The problem
Only lines containing "withy" are wanted from the data below. Copy those lines.

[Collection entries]
>>>>

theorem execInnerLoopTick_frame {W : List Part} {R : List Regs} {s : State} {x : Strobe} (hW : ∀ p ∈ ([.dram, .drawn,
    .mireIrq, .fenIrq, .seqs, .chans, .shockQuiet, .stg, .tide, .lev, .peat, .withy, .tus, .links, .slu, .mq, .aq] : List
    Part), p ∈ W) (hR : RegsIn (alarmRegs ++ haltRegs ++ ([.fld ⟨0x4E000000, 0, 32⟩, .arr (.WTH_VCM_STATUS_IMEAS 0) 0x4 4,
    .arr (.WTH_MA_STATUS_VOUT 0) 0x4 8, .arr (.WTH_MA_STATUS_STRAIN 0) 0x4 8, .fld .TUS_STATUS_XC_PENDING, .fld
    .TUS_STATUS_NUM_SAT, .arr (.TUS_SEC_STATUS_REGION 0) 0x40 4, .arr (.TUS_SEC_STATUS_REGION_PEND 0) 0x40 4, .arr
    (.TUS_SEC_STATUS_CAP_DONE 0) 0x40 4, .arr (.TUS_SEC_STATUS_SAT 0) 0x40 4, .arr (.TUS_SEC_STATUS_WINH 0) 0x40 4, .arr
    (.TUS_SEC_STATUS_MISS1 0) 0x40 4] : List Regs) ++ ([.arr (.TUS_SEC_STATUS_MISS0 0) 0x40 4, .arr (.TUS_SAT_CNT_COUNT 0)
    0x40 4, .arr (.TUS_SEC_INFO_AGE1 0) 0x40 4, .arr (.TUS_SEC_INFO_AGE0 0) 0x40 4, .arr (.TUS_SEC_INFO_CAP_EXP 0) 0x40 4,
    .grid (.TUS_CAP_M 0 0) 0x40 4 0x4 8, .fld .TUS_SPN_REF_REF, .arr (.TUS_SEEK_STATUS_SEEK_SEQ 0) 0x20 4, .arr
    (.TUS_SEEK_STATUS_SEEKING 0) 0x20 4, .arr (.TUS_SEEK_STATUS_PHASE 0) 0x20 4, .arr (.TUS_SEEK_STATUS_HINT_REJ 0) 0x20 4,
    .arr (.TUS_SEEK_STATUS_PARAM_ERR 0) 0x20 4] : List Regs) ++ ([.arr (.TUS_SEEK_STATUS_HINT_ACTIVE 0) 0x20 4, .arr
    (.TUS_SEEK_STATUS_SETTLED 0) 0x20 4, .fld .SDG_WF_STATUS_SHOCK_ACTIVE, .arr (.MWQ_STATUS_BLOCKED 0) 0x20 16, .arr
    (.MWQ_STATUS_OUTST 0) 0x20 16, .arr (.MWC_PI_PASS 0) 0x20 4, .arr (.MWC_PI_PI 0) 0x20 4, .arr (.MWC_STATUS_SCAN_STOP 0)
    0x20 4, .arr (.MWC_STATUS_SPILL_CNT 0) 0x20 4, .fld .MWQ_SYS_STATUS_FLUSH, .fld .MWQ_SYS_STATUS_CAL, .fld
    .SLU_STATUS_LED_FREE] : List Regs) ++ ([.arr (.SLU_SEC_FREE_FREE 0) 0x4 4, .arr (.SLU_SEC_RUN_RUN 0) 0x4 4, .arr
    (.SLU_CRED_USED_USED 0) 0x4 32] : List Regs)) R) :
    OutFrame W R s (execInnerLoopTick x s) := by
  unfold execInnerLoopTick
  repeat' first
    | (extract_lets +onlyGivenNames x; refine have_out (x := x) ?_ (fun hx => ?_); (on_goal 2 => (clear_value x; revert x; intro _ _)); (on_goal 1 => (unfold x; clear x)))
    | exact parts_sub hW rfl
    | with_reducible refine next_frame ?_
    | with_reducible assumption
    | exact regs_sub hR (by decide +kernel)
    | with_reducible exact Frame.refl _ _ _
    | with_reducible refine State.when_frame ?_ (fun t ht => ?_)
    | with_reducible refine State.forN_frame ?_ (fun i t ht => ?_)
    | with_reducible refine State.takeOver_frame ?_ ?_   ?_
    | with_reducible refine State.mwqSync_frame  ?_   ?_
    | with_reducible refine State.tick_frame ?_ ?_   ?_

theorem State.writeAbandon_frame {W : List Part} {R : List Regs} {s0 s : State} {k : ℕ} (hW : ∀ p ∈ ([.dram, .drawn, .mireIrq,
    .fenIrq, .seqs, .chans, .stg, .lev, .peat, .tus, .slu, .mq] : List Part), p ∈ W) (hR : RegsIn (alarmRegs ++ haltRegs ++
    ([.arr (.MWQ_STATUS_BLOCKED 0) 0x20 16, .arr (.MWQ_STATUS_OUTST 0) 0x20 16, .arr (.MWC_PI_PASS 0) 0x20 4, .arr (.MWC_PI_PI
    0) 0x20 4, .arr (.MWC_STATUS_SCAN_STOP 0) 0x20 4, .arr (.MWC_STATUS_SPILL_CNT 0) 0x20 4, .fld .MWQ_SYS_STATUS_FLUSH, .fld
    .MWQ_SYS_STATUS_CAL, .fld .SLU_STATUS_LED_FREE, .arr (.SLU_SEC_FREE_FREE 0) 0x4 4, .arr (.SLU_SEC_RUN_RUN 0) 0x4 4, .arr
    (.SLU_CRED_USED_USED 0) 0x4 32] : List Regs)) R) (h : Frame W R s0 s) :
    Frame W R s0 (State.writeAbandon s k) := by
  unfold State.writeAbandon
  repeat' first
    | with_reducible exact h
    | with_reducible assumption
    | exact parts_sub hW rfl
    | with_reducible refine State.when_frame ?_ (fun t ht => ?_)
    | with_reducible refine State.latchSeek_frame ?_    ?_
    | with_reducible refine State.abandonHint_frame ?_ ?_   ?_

<<<<
>>>>

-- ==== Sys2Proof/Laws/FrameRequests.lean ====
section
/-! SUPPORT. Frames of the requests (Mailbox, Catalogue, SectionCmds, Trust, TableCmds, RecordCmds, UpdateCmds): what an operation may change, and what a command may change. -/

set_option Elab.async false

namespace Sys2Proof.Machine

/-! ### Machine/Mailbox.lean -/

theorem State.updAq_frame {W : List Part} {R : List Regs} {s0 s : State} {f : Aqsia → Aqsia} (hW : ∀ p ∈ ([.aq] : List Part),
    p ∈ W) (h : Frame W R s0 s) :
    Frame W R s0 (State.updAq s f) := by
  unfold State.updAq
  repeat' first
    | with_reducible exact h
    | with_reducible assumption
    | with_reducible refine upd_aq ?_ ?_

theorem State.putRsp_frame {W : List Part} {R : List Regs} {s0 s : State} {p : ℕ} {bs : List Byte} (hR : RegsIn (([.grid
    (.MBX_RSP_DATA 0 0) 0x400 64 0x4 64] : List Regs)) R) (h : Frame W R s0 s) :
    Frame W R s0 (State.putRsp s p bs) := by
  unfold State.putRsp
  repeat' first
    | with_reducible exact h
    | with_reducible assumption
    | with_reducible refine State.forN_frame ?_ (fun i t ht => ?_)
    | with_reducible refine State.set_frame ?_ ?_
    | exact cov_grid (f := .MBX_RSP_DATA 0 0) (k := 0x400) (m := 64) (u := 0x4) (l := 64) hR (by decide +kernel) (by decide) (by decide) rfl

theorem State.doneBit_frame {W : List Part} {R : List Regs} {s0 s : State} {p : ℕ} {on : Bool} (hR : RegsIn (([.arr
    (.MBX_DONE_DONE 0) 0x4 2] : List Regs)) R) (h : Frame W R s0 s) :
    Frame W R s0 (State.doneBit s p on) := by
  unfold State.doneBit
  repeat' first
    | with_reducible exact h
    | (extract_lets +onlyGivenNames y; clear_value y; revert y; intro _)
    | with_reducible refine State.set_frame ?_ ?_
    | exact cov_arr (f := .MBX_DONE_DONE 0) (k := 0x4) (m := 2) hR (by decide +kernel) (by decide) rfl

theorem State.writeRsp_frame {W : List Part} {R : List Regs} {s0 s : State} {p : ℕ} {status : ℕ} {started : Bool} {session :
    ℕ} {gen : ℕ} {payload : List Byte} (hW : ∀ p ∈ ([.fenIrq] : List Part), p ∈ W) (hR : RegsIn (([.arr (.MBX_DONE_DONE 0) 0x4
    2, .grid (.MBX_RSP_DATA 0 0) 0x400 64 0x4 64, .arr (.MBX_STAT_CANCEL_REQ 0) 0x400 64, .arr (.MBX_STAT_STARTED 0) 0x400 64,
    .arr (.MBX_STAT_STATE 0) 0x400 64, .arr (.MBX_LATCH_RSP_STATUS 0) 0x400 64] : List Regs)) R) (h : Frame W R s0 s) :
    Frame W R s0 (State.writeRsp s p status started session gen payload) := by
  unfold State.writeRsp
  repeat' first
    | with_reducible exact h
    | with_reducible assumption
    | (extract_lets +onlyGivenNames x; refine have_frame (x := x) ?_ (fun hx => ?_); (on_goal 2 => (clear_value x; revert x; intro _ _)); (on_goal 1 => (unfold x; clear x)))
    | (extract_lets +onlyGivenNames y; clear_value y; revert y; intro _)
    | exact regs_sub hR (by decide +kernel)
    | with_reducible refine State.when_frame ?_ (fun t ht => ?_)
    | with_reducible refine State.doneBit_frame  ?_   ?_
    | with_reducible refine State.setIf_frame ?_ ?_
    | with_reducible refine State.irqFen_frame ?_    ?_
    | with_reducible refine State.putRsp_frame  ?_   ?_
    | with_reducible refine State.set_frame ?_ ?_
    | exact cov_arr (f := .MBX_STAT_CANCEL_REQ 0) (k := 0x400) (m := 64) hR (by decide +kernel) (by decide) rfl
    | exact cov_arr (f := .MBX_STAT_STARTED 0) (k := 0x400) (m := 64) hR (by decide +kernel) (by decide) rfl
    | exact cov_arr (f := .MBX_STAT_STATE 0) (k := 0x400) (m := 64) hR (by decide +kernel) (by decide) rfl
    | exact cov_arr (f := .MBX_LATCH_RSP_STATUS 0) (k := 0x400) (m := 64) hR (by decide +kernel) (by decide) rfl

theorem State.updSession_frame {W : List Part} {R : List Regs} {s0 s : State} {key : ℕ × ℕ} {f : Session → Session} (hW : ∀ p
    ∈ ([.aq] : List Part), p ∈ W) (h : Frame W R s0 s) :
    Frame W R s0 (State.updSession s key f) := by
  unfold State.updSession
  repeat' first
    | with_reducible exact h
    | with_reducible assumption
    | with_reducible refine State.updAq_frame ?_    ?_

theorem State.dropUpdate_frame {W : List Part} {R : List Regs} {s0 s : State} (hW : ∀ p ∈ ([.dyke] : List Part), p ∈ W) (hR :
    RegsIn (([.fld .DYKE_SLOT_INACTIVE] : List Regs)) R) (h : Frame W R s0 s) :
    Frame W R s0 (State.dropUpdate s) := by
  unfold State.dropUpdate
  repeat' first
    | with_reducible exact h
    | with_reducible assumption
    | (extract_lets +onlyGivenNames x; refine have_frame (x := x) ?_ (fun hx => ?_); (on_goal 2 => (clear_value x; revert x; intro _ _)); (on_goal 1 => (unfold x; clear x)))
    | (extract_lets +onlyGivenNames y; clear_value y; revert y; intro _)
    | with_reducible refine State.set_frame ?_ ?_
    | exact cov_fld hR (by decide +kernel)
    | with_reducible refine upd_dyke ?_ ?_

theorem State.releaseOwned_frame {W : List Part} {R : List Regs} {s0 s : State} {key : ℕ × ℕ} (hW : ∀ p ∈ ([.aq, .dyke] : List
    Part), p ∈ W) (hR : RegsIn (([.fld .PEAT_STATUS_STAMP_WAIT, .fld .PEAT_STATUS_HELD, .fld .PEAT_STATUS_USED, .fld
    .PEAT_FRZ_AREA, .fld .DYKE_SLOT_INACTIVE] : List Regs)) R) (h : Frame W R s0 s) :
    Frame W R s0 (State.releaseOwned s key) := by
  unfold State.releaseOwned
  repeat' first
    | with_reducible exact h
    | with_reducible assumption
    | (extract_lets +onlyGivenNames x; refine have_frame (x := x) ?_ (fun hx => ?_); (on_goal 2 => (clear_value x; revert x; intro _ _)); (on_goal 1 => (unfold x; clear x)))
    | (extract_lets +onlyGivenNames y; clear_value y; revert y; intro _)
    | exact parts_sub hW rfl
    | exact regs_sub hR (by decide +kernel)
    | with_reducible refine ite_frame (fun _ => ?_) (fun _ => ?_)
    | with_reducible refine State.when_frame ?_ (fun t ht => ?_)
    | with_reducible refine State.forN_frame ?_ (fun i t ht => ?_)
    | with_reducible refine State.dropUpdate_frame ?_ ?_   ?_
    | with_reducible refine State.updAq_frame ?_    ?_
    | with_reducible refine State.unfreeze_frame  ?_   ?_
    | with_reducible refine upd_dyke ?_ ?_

<<<<
>>>>

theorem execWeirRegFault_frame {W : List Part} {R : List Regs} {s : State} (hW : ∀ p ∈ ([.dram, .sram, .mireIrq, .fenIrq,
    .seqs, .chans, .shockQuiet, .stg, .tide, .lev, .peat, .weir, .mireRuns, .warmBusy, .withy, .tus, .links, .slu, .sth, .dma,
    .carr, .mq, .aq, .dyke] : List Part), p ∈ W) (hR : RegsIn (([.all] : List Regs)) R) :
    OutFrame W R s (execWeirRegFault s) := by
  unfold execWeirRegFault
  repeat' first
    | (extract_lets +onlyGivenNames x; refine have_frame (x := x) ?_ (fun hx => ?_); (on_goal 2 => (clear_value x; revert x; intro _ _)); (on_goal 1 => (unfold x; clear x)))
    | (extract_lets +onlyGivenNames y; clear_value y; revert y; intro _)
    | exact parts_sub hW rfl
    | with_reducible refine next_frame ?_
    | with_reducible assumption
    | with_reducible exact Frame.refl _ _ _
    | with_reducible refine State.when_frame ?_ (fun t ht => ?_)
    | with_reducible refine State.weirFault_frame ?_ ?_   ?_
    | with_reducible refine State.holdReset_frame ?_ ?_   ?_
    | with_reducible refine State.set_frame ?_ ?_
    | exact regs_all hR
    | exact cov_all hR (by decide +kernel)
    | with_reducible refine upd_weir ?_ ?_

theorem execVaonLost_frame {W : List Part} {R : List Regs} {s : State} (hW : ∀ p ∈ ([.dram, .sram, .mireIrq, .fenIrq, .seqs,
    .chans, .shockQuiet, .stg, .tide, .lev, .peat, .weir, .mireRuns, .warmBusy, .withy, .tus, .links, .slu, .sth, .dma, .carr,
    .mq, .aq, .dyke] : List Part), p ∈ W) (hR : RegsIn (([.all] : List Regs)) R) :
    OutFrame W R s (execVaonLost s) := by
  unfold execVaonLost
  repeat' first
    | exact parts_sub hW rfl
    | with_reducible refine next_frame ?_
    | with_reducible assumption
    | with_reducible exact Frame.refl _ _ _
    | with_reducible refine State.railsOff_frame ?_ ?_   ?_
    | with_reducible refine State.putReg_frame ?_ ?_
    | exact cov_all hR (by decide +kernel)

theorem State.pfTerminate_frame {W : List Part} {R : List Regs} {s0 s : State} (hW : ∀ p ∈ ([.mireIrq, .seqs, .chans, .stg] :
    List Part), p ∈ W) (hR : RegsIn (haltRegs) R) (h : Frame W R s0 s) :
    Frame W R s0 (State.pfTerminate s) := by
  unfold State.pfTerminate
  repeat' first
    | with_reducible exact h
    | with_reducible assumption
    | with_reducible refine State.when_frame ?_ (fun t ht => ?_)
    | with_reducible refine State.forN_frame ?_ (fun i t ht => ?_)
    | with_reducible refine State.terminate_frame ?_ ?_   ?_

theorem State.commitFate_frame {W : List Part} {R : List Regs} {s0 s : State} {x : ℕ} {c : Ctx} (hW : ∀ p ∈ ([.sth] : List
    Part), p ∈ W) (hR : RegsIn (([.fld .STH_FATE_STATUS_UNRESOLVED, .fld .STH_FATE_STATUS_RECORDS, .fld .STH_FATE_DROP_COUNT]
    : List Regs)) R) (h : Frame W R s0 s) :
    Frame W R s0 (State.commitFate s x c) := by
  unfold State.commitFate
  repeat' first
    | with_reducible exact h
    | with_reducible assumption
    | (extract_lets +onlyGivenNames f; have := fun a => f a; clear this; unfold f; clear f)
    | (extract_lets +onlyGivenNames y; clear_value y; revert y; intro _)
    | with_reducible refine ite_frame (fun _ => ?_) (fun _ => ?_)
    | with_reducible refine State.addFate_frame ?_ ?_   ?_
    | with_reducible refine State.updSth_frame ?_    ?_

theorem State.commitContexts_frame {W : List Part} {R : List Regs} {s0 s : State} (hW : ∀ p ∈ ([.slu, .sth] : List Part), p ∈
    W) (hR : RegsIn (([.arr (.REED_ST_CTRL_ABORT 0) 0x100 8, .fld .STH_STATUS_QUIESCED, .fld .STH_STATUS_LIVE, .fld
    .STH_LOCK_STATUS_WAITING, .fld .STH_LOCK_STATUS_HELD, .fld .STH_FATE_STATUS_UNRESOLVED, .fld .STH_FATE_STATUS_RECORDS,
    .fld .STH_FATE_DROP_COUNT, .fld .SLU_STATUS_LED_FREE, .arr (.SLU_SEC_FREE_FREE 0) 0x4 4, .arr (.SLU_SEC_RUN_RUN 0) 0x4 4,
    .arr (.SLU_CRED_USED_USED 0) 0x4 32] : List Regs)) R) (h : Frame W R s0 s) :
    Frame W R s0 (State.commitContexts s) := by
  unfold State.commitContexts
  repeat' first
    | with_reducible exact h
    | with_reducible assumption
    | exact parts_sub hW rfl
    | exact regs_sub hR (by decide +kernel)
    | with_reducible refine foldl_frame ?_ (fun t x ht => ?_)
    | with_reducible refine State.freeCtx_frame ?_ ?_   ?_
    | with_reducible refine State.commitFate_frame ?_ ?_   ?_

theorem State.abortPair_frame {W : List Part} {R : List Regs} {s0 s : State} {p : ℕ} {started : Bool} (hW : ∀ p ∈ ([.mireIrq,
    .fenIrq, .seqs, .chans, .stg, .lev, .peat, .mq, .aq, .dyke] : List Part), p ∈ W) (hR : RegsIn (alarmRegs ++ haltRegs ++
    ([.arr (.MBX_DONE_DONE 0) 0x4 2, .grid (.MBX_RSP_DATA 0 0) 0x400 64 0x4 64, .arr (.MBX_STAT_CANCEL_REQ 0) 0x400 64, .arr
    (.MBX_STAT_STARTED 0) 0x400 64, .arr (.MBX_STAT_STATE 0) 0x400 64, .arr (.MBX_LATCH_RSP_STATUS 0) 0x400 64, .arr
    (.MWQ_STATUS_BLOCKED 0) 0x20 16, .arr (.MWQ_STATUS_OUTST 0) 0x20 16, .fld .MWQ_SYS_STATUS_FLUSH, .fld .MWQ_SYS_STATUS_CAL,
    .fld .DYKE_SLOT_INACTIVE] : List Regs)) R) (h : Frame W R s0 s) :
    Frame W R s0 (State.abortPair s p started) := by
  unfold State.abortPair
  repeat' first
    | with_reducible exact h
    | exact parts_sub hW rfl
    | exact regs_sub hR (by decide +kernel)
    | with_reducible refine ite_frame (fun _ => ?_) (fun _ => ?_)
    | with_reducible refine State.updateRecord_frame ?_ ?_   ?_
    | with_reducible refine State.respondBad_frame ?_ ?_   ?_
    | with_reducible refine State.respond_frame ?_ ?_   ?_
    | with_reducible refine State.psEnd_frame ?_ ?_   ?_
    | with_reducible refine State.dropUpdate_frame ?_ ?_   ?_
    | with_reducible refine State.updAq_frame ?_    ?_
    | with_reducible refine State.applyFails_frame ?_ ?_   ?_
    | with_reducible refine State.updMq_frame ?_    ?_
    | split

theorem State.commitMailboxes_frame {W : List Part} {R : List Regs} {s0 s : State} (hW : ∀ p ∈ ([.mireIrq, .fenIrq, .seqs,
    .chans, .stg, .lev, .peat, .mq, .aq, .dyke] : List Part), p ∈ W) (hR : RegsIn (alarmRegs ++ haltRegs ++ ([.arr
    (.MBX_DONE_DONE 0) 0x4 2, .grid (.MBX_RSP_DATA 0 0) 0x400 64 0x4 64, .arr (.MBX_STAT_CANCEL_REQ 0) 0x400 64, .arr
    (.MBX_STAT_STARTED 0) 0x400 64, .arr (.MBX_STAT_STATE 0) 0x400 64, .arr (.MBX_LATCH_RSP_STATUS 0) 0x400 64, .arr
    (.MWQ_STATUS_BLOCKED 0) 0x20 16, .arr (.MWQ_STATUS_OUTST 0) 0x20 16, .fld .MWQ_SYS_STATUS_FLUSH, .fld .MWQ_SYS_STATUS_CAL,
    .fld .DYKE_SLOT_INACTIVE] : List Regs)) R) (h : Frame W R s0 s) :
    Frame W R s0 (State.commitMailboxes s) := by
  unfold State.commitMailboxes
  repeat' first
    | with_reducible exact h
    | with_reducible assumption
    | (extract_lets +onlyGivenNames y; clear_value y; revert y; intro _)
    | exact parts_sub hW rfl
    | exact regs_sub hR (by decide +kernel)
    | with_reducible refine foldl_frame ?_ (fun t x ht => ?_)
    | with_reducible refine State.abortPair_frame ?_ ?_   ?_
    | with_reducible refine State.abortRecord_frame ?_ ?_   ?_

<<<<

Answer to the problem
    .mireIrq, .fenIrq, .seqs, .chans, .shockQuiet, .stg, .tide, .lev, .peat, .withy, .tus, .links, .slu, .mq, .aq] : List
    .seqs, .chans, .shockQuiet, .stg, .tide, .lev, .peat, .weir, .mireRuns, .warmBusy, .withy, .tus, .links, .slu, .sth, .dma,
    .chans, .shockQuiet, .stg, .tide, .lev, .peat, .weir, .mireRuns, .warmBusy, .withy, .tus, .links, .slu, .sth, .dma, .carr,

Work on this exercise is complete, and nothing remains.